Could you write out the lines below exactly, beginning with the first and finishing with the one that contains "(law_putInPlace _ _) rfl"?

--- Extracted data Enclosed Below ---

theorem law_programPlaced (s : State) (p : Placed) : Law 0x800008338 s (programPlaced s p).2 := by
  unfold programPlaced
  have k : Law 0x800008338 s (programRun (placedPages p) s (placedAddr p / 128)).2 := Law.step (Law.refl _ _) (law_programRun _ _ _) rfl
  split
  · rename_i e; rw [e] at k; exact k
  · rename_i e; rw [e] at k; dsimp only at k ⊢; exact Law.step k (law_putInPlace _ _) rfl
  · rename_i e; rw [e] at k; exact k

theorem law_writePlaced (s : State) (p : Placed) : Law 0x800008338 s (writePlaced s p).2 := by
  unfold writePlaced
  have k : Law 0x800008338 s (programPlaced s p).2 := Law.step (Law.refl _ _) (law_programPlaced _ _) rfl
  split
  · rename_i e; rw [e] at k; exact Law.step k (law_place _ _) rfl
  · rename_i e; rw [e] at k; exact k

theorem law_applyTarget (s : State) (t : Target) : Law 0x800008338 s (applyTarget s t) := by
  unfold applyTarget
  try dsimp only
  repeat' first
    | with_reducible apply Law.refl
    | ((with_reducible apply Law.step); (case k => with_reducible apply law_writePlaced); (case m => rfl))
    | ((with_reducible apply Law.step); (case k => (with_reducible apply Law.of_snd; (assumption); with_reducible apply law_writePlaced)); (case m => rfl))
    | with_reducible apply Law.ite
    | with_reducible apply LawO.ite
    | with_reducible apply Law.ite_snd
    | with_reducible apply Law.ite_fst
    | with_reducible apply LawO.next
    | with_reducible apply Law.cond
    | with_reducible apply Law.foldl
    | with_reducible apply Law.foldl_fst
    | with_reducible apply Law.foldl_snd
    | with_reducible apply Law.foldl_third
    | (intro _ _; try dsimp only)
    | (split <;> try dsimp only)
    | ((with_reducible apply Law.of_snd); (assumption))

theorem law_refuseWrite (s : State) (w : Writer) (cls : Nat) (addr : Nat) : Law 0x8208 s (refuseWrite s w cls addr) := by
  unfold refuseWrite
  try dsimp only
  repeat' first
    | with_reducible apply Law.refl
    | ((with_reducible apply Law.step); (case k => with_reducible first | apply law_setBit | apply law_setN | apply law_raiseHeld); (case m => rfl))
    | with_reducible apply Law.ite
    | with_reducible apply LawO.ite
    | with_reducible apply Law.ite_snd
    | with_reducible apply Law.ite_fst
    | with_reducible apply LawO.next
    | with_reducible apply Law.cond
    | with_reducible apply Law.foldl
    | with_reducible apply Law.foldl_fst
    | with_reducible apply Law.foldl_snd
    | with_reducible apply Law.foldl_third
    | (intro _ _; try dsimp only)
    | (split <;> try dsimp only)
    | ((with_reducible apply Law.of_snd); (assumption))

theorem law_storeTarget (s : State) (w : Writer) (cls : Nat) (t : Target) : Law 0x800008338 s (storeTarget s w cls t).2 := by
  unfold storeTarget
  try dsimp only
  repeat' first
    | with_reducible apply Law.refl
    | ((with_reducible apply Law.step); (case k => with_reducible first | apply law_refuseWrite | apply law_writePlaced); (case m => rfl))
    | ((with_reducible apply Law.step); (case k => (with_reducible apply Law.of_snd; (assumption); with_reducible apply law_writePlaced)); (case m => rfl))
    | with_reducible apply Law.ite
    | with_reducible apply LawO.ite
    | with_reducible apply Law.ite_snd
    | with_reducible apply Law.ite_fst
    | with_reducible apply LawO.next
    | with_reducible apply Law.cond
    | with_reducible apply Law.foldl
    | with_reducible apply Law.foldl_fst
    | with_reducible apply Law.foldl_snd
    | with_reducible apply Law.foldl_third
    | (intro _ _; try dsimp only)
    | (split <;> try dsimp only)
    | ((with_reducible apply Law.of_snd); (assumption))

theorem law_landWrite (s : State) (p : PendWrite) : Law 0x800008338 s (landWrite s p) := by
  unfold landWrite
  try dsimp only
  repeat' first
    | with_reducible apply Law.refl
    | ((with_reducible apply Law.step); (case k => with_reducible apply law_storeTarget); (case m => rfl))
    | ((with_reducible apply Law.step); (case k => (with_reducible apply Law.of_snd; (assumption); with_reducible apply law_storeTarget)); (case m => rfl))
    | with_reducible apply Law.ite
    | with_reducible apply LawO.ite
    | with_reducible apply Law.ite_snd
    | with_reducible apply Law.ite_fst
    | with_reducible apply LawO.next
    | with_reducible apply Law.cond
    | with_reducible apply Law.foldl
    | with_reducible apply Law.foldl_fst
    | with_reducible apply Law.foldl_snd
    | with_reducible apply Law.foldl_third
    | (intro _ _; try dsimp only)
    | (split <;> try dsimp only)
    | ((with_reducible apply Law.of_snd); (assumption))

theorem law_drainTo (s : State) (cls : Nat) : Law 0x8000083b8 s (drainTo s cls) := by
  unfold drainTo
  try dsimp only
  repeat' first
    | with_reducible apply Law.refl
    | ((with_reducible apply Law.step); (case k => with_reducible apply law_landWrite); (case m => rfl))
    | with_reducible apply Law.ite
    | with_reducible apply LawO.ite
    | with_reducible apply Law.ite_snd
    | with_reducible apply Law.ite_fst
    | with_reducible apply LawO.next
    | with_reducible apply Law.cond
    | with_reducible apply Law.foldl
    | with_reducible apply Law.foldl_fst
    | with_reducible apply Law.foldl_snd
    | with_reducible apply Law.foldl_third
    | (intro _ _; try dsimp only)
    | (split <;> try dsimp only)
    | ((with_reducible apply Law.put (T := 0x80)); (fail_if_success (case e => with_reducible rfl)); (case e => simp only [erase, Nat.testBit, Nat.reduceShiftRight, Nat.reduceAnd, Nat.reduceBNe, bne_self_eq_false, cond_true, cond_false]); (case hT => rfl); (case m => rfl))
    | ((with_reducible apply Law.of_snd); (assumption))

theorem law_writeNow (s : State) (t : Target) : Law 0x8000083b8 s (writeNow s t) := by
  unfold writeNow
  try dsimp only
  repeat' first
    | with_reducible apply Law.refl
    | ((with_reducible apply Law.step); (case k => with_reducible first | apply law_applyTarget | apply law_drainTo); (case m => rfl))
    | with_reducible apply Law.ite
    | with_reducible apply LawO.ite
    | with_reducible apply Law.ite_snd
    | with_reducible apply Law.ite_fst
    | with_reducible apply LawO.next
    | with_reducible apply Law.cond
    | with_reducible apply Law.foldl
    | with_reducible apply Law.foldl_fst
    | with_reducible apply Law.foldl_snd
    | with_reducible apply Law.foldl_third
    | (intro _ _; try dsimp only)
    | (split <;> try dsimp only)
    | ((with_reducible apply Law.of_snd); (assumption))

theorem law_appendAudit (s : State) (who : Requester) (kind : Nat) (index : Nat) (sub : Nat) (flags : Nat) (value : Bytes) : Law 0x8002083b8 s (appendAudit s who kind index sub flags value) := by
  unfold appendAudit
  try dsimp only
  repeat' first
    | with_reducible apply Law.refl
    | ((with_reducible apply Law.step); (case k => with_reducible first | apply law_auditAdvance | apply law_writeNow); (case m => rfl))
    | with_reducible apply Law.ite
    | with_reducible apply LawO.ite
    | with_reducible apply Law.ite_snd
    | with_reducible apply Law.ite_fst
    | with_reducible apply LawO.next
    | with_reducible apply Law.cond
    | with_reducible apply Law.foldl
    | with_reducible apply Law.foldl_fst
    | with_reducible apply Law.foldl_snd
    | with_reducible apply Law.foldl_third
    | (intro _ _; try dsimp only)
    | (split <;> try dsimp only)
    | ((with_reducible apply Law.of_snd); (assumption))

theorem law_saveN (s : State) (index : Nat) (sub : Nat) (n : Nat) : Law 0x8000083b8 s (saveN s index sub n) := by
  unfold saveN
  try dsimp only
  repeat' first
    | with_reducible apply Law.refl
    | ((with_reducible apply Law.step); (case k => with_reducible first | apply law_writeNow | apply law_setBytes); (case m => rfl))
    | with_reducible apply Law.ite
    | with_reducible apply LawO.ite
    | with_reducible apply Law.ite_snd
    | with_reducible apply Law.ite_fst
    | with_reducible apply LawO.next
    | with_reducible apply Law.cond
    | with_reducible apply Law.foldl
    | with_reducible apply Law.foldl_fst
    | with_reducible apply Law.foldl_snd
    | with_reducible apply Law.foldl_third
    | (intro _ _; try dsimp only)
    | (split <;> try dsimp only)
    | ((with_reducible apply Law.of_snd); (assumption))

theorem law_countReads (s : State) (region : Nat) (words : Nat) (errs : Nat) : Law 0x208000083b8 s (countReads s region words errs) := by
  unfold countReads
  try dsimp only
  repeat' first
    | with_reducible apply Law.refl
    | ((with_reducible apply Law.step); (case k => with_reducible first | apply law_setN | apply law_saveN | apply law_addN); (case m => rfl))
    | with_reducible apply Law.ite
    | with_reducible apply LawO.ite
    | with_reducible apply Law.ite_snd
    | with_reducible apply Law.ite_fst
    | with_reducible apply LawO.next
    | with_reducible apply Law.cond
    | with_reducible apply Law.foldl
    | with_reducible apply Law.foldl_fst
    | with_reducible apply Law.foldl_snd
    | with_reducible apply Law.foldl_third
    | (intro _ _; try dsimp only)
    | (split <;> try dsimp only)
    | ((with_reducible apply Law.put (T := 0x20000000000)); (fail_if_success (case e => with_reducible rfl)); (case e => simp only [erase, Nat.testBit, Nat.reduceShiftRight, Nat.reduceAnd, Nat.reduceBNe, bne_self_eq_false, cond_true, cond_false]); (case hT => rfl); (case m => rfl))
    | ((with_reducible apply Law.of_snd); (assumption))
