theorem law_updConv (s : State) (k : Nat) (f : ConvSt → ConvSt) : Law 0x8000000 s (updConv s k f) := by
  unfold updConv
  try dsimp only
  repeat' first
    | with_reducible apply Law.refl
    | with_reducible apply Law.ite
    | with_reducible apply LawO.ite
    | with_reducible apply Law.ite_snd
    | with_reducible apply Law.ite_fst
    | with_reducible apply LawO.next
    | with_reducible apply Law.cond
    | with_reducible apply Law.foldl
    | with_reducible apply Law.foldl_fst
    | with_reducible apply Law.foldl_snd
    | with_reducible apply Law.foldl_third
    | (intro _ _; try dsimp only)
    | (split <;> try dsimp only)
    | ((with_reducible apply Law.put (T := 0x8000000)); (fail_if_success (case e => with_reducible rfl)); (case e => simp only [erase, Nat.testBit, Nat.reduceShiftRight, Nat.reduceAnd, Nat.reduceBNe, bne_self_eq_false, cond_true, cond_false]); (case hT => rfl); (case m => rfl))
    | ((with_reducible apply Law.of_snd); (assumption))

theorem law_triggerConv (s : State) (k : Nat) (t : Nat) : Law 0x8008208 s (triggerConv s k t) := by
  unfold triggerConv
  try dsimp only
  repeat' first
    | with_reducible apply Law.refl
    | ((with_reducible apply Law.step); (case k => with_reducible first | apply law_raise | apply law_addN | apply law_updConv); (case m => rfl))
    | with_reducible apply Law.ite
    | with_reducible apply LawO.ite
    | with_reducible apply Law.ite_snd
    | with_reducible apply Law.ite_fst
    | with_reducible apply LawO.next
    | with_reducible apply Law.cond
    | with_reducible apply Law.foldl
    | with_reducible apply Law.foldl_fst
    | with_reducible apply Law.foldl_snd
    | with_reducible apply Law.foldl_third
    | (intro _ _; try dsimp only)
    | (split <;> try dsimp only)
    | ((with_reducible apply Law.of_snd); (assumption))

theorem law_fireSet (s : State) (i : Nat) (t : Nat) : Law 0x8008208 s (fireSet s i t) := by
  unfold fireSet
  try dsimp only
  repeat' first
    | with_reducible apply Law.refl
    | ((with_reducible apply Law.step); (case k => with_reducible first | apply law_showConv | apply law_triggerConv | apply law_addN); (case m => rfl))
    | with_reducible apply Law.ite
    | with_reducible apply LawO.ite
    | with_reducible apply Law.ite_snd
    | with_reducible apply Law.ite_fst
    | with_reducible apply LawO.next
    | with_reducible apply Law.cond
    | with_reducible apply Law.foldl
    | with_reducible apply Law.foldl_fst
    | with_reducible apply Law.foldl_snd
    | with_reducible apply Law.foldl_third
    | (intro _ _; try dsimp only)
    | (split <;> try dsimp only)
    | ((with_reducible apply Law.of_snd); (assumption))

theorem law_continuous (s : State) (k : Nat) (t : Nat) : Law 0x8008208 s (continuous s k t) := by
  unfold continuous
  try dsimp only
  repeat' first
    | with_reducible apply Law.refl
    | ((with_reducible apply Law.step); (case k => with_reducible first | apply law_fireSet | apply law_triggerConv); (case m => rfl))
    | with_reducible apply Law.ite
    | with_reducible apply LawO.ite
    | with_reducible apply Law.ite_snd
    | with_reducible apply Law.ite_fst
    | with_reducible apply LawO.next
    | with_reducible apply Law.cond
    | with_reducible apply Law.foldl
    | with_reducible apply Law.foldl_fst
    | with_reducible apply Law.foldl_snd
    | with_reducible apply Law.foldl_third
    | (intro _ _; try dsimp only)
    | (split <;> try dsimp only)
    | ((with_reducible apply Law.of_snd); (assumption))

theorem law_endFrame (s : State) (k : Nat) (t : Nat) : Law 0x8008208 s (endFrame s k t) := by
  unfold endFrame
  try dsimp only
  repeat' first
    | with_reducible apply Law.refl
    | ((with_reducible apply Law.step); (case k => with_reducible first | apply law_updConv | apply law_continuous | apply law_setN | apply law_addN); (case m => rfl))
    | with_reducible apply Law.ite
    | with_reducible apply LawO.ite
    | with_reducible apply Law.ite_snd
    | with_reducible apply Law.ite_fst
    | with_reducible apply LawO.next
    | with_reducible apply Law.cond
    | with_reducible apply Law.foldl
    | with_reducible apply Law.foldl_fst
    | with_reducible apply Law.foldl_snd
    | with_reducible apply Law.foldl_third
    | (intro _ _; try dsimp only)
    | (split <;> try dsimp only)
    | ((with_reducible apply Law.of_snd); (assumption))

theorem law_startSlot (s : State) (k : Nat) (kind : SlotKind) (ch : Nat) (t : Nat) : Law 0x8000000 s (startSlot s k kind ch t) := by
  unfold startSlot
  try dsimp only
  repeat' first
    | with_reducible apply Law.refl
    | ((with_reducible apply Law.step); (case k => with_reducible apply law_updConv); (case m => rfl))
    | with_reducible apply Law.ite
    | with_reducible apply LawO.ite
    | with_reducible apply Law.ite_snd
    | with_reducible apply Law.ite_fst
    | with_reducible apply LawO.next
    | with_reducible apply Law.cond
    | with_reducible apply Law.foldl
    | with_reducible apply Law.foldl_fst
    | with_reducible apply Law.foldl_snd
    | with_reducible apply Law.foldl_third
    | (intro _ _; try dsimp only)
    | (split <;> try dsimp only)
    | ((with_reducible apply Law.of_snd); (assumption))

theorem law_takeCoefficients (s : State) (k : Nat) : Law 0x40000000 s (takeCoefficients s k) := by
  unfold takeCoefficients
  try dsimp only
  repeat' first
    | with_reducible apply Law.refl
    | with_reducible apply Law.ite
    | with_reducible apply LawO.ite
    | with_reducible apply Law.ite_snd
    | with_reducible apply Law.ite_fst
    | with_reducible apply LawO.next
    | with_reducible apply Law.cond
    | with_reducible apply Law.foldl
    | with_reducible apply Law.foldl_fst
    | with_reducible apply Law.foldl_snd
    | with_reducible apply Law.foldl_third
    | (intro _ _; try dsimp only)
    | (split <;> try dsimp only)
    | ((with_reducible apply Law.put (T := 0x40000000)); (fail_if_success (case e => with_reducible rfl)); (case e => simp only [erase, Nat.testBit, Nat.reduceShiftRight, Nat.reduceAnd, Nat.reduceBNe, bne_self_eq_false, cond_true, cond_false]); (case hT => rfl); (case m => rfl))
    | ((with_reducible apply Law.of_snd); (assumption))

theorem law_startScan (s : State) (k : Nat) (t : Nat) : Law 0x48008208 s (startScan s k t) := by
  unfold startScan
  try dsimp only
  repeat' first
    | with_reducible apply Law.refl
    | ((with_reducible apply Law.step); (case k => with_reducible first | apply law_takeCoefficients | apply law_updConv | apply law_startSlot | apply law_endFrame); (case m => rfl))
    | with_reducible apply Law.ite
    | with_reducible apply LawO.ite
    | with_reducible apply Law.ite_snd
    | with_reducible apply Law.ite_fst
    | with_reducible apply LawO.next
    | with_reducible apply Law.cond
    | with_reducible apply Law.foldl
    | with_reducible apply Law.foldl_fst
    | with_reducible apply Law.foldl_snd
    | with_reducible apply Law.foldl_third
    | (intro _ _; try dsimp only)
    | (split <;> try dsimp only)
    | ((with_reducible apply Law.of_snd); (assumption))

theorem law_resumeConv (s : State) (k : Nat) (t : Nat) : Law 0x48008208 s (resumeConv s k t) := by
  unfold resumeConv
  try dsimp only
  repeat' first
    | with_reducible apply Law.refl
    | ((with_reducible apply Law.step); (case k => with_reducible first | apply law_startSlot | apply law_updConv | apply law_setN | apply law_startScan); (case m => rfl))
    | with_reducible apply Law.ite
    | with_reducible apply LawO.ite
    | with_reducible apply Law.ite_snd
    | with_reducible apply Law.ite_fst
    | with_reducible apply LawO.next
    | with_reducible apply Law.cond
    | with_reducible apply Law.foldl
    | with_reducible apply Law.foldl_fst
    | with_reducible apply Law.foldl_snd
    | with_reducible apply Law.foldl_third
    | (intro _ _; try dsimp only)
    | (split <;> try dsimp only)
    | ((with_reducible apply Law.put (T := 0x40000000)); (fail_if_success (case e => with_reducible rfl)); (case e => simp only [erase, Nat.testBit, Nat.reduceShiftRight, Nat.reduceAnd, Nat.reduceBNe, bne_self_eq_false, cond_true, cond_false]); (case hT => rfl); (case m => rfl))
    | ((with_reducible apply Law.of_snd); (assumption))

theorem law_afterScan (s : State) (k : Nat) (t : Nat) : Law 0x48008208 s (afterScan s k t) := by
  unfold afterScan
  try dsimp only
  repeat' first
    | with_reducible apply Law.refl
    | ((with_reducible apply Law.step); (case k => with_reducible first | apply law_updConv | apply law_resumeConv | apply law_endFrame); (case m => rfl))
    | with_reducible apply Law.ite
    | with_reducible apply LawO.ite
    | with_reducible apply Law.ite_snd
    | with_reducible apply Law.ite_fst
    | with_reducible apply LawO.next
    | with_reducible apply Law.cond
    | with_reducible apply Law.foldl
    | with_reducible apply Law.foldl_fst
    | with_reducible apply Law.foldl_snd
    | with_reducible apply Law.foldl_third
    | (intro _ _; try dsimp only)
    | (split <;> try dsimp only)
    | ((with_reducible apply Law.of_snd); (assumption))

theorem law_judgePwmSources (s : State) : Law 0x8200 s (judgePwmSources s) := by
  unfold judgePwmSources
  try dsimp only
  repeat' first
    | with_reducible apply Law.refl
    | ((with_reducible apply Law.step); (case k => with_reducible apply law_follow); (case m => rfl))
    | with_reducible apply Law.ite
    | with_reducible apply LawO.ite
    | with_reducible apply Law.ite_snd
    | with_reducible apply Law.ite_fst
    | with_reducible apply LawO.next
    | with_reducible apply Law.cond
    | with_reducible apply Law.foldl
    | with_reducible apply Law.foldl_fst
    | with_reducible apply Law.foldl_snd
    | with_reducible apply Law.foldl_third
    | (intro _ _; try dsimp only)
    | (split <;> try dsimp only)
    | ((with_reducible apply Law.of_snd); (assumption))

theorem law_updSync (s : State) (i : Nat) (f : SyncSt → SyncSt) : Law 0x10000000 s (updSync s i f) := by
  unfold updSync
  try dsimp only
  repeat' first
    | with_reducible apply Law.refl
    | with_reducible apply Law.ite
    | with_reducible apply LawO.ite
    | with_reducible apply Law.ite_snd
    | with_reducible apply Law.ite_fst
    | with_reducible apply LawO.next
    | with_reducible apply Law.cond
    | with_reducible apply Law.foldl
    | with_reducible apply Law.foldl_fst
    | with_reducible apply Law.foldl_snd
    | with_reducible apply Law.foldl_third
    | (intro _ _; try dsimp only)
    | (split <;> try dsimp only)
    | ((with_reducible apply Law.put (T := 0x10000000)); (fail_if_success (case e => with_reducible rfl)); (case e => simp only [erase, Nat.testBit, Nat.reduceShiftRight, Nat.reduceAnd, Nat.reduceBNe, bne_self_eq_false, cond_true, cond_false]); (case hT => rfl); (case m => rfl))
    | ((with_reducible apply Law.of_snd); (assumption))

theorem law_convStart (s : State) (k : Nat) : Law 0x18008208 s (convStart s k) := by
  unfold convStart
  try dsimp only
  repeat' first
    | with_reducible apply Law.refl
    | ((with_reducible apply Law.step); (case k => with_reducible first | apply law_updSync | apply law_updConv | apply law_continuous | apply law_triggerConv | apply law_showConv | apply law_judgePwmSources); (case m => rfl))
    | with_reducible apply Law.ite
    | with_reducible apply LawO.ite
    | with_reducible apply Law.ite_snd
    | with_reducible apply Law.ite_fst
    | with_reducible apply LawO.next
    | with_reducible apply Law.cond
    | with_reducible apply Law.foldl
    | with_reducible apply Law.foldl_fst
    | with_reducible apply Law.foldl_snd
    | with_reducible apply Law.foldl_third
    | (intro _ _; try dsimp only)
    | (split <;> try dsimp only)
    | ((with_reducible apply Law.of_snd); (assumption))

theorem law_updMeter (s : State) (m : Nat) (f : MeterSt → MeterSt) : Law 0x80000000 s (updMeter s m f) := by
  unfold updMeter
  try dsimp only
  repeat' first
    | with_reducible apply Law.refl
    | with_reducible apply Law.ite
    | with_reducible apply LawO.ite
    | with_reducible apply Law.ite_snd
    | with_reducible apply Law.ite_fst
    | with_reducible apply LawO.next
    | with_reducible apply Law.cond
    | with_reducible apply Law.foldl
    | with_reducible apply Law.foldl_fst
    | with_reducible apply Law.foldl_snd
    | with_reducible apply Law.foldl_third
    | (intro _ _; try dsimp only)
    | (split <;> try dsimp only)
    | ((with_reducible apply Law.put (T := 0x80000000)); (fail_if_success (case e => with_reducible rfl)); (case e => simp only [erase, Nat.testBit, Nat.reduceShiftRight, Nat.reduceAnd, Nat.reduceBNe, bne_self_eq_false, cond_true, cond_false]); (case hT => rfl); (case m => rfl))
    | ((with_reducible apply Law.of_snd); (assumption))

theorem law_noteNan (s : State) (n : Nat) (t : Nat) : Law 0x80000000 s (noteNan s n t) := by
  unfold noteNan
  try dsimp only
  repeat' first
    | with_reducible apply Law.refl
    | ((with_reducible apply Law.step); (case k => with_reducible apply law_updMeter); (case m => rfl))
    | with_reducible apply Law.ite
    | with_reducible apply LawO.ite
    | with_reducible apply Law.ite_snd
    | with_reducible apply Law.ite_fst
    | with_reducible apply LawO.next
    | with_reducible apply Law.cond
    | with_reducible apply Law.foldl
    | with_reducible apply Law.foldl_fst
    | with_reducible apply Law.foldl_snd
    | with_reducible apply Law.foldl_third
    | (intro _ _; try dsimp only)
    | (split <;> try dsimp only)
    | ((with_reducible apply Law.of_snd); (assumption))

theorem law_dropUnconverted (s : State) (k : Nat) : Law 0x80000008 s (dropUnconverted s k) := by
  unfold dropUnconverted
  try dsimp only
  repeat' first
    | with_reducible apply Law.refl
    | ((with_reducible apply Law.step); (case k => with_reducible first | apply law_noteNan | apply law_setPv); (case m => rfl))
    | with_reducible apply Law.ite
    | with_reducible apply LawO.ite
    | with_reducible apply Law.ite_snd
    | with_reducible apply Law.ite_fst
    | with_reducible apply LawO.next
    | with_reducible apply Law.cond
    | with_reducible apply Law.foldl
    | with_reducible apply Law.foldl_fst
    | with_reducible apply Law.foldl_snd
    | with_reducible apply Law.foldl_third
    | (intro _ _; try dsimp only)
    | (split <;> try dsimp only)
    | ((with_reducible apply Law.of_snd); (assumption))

--- End of Enclosed Extracted data ---

→ Exercise result:
theorem law_programPlaced (s : State) (p : Placed) : Law 0x800008338 s (programPlaced s p).2 := by
  unfold programPlaced
  have k : Law 0x800008338 s (programRun (placedPages p) s (placedAddr p / 128)).2 := Law.step (Law.refl _ _) (law_programRun _ _ _) rfl
  split
  · rename_i e; rw [e] at k; exact k
  · rename_i e; rw [e] at k; dsimp only at k ⊢; exact Law.step k (law_putInPlace _ _) rfl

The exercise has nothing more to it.